§ EXERCISE INSTRUCTIONS
Locate, in the data below, the line that contains "def finishBody (s" and the line that contains "pure (block (postRecord"; reproduce exactly those two lines and every line between them, nothing more.

§ DATA TO EXAMINE

/-- `TXSETS` (R366). -/
def execTxsets (d a b : BitVec 5) (k : BitVec 1) (s : State) : Out State :=
  issueWord (.txsets d a b k) s fun s => do
    if txPhaseOk s then .ok () else .error (illegal s)
    vectorsDone s
    let p ← descPlace s (readS s a) .store
    accessReady s p 328 true
    let (h, s1) := loadHdr s p
    if k = 0#1 then
      let i := hdrNread h
      if 16 ≤ i then .error (programTrap 7)
      else
        let s2 := storeDesc (storeDesc s1 p (0x48 + 8 * i) [readS s b]) p 0 [h + 0x100000#64]
        pure (retire (writeS s2 d (BitVec.ofNat 64 i)))
    else
      let i := hdrNwrite h
      if 8 ≤ i then .error (programTrap 7)
      else
        let s2 := storeDesc (storeDesc s1 p (0xC8 + 8 * i) [readS s b]) p 0 [h + 0x2000000#64]
        pure (retire (writeS s2 d (BitVec.ofNat 64 (16 + i))))

/-- Offset in the descriptor of the address a set index lists, where it lists one. -/
def setOffset (h : Word) (set : Nat) : Option Nat :=
  if set < 16 then (if set < hdrNread h then some (0x48 + 8 * set) else none)
  else if set < 24 && set - 16 < hdrNwrite h then some (0xC8 + 8 * (set - 16))
  else none

/-- `TXCHK` (R366). -/
def execTxchk (d a b : BitVec 5) (s : State) : Out State :=
  issueWord (.txchk d a b) s fun s => do
    if txPhaseOk s then .ok () else .error (illegal s)
    vectorsDone s
    let p ← descPlace s (readS s a) .store
    accessReady s p 328 true
    let (h, s1) := loadHdr s p
    let sel := readS s b
    let doff := fieldOf sel 28 16
    if fieldOf sel 15 5 ≠ 0 || fieldOf sel 63 29 ≠ 0 then .error (programTrap 4)
    else
      match setOffset h (fieldOf sel 4 0) with
      | none => .error (programTrap 4)
      | some off =>
        if 4 ≤ hdrNchk h then .error (programTrap 7)
        else
          let (bs, s2) := loadAt s1 (whoMe s) (descAt p off) 8
          let t := BitVec.ofNat 64 (leNat bs)
          match namedTile s s.ctx.core t with
          | none => .error (.trap cAccess 2 t 1)
          | some tile =>
            if tile.size ≤ 8 * doff then .error (programTrap 4)
            else
              let (v, s3) ← peekTile s2 (t + BitVec.ofNat 64 (8 * doff))
              let c := hdrNchk h
              let s4 := storeDesc (storeDesc s3 p (0x108 + 16 * c) [sel, v]) p 0 [h + 0x20000000#64]
              pure (retire (writeS s4 d v))

/-! ### Releases (R359) -/

/-- Clocks by key, the new one joined in. -/
def addClock {α : Type} [DecidableEq α] (k : α) (c : Clock) : List (α × Clock) → List (α × Clock)
  | [] => [(k, c)]
  | e :: l => if e.1 = k then (k, clockJoin e.2 c) :: l else e :: addClock k c l

def findClock {α : Type} [DecidableEq α] (k : α) (l : List (α × Clock)) : Clock := ((l.find? fun e => e.1 = k).map (·.2)).getD []

/-- Every request and permit of a transaction released, and the transaction Done (R350, R367). The first clock is that of all the body's
accesses, which a release of a tile hands on; the second that of its accesses to its landing block, which its permits hand on (R359). -/
def releaseTxn (r : Region) (num : Nat) (c blk : Clock) : Region :=
  match r.txns.find? fun t => t.num = num with
  | none => r
  | some t =>
    let tc := t.reqs.foldl (fun l q => addClock (q.tile, q.excl) c l) r.tileClocks
    let pc := (List.range t.permits).foldl (fun (l : List ((Nat × Nat) × Clock)) i => addClock (t.core, t.permit + i) blk l)
      (r.permClocks.map fun e => ((e.1, e.2.1), e.2.2))
    { r with
      tileClocks := tc
      permClocks := pc.map fun e => (e.1.1, e.1.2, e.2)
      txns := r.txns.map fun u =>
        if u.num = num then { u with reqs := u.reqs.map fun q => { q with status := .removed }, status := .done, holds := false } else u }

/-- The body's strand ends (R357, R367): it is Not live, outside handler mode. -/
def endBody (t : Strand) : Strand :=
  { t with live := false, body := none, wait := .ready, trap := { t.trap with status := t.trap.status &&& ~~~1#64 } }

/-! ### Home writes (R367, R454) -/

/-- Why an access of the device to a held tile does not go through: it parks, or no handler can take its fault, which has `SUB` 1 or 2. -/
inductive HomeErr where
  | park (pkg : Nat) (kind lvl : Nat)
  | kill (sub : Nat)
  deriving DecidableEq, Repr

/-- A held tile's home (R339, R454), for a push or a home write on behalf of the core's body. -/
def homePlace (s : State) (core : Nat) (t : Tile) (va : Word) (write : Bool) (since : Option (Nat × BitVec 32)) : Except HomeErr Place :=
  if t.die then
    .ok { key := dieKey t.home t.addr, mode := .untranslated, readOnly := false, leaf := none, va := va }
  else
    let q : Requester := { core := core, strand := 0, plan := false, peek := true, since := since, asked := none, guard := none }
    match translate s q t.home va 4 (if write then .store else .load) with
    | .ok p => if p.mode = .tx then .ok p else .error (.kill 2)
    | .error (.page pkg k lvl) => .error (.park pkg k lvl)
    | .error .unmapped => .error (.kill 1)
    | .error _ => .error (.kill 2)

/-- What became of a body's home writes: all written, or how many of the requests were dealt with before the one whose tile's home write
is in progress. -/
inductive HomeResult where
  | written (s : State)
  | parked (s : State) (homed pkg kind lvl : Nat) (va : Word)
  | killed (s : State) (homed sub : Nat) (va : Word)
  deriving DecidableEq, Repr

/-- The landing copies of the write tiles written home, in set order, from request `i` on (R367, R454). -/
def writeHome (core : Nat) (blk : Nat) : State → Nat → List LockReq → HomeResult
  | s, _, [] => .written s
  | s, i, q :: qs =>
    if q.excl then
      match homePlace s core q.tile q.va true (me s).parkedAt with
      | .error (.park pkg kind lvl) => .parked s i pkg kind lvl q.va
      | .error (.kill sub) => .killed s i sub q.va
      | .ok p =>
        let (bs, s1) := landBytes s core (blk + q.offset) q.tile.size
        writeHome core blk (storeAt s1 (whoMe s1) p bs false) (i + 1) qs
    else writeHome core blk s (i + 1) qs

/-- The transaction is Ending, its home writes held at request `i` (R350). -/
def holdHome (s : State) (num i : Nat) : State :=
  modRegionOf s s.ctx.core fun r =>
    { r with txns := r.txns.map fun u => if u.num = num then { u with status := .ending, homed := i } else u }

/-- What the body's accesses to its landing block are ordered before (R359, permits). -/
def blockClock (s : State) (t : Txn) : Clock :=
  let lo := tcmKey t.core (blockOffset (getCore s t.core) t)
  logClock s s.ctx.core s.ctx.strand (fun a => lo ≤ a.lo && a.lo < lo + t.permits * 4096) []

/-- The release and the end of the body's strand. -/
def finishBody (s : State) (t : Txn) : State :=
  let c := agentClock s s.ctx.core s.ctx.strand
  let blk := blockClock s t
  modMe (modRegionOf s s.ctx.core fun r => releaseTxn r t.num c blk) endBody

/-- The wait for the body's engine commands (R286, R367), and for its no-return atomics, which the home writes follow (R145). -/
def bodySettled (s : State) : Except Stop Unit := do
  vectorsDone s
  if ringSettled (me s) && !atomsPending s then .ok () else .error (.wait .stall)

/-- `TXEND` (R367). -/
def execTxend (s : State) : Out State :=
  issueWord .txend s fun s =>
    match (me s).body, bodyTxn s s.ctx.core s.ctx.strand with
    | some b, some t =>
      if b.restart then .error (illegal s)
      else do
        bodySettled s
        match writeHome s.ctx.core (blockOffset (myCore s) t) s t.homed (t.reqs.drop t.homed) with
        | .written s1 => pure (finishBody s1 t)
        | .parked s0 i pkg kind lvl va =>
          let g := (getPackage s pkg).faultGen
          let s1 := modMe (holdHome s0 b.num i) fun t => { t with parkedAt := some (fieldOf va 47 16, g) }
          pure (block (postRecord s1 pkg s.ctx.core 8 (myRegion s).rcb.id kind lvl va) (.page pkg (fieldOf va 47 16) g))
        | .killed s0 i sub va => pure (setEvent (killFaultDomain (holdHome s0 b.num i) s.ctx.core cAccess sub va) .trapped)
    | _, _ => .error (illegal s)

/-- `TXRST` (R368): the descriptor checked as by `TXSUB` without the allowance; a restart of the next superstep (R360). -/
def execTxrst (a : BitVec 5) (s : State) : Out State :=
  issueWord (.txrst a) s fun s =>
    match (me s).body, bodyTxn s s.ctx.core s.ctx.strand with
    | some b, some t => do
      bodySettled s
      let (desc, s1) ← readDesc s (readS s a)
      let r : Restart := { num := b.num, core := s.ctx.core, host := t.host, desc := desc }
      pure (finishBody (modRegionOf s1 s.ctx.core fun g => { g with restarts := g.restarts ++ [r] }) t)
    | _, _ => .error (illegal s)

§ EXERCISE OUTPUT
def finishBody (s : State) (t : Txn) : State :=
  let c := agentClock s s.ctx.core s.ctx.strand
  let blk := blockClock s t
  modMe (modRegionOf s s.ctx.core fun r => releaseTxn r t.num c blk) endBody

/-- The wait for the body's engine commands (R286, R367), and for its no-return atomics, which the home writes follow (R145). -/
def bodySettled (s : State) : Except Stop Unit := do
  vectorsDone s
  if ringSettled (me s) && !atomsPending s then .ok () else .error (.wait .stall)

/-- `TXEND` (R367). -/
def execTxend (s : State) : Out State :=
  issueWord .txend s fun s =>
    match (me s).body, bodyTxn s s.ctx.core s.ctx.strand with
    | some b, some t =>
      if b.restart then .error (illegal s)
      else do
        bodySettled s
        match writeHome s.ctx.core (blockOffset (myCore s) t) s t.homed (t.reqs.drop t.homed) with
        | .written s1 => pure (finishBody s1 t)
        | .parked s0 i pkg kind lvl va =>
          let g := (getPackage s pkg).faultGen
          let s1 := modMe (holdHome s0 b.num i) fun t => { t with parkedAt := some (fieldOf va 47 16, g) }
          pure (block (postRecord s1 pkg s.ctx.core 8 (myRegion s).rcb.id kind lvl va) (.page pkg (fieldOf va 47 16) g))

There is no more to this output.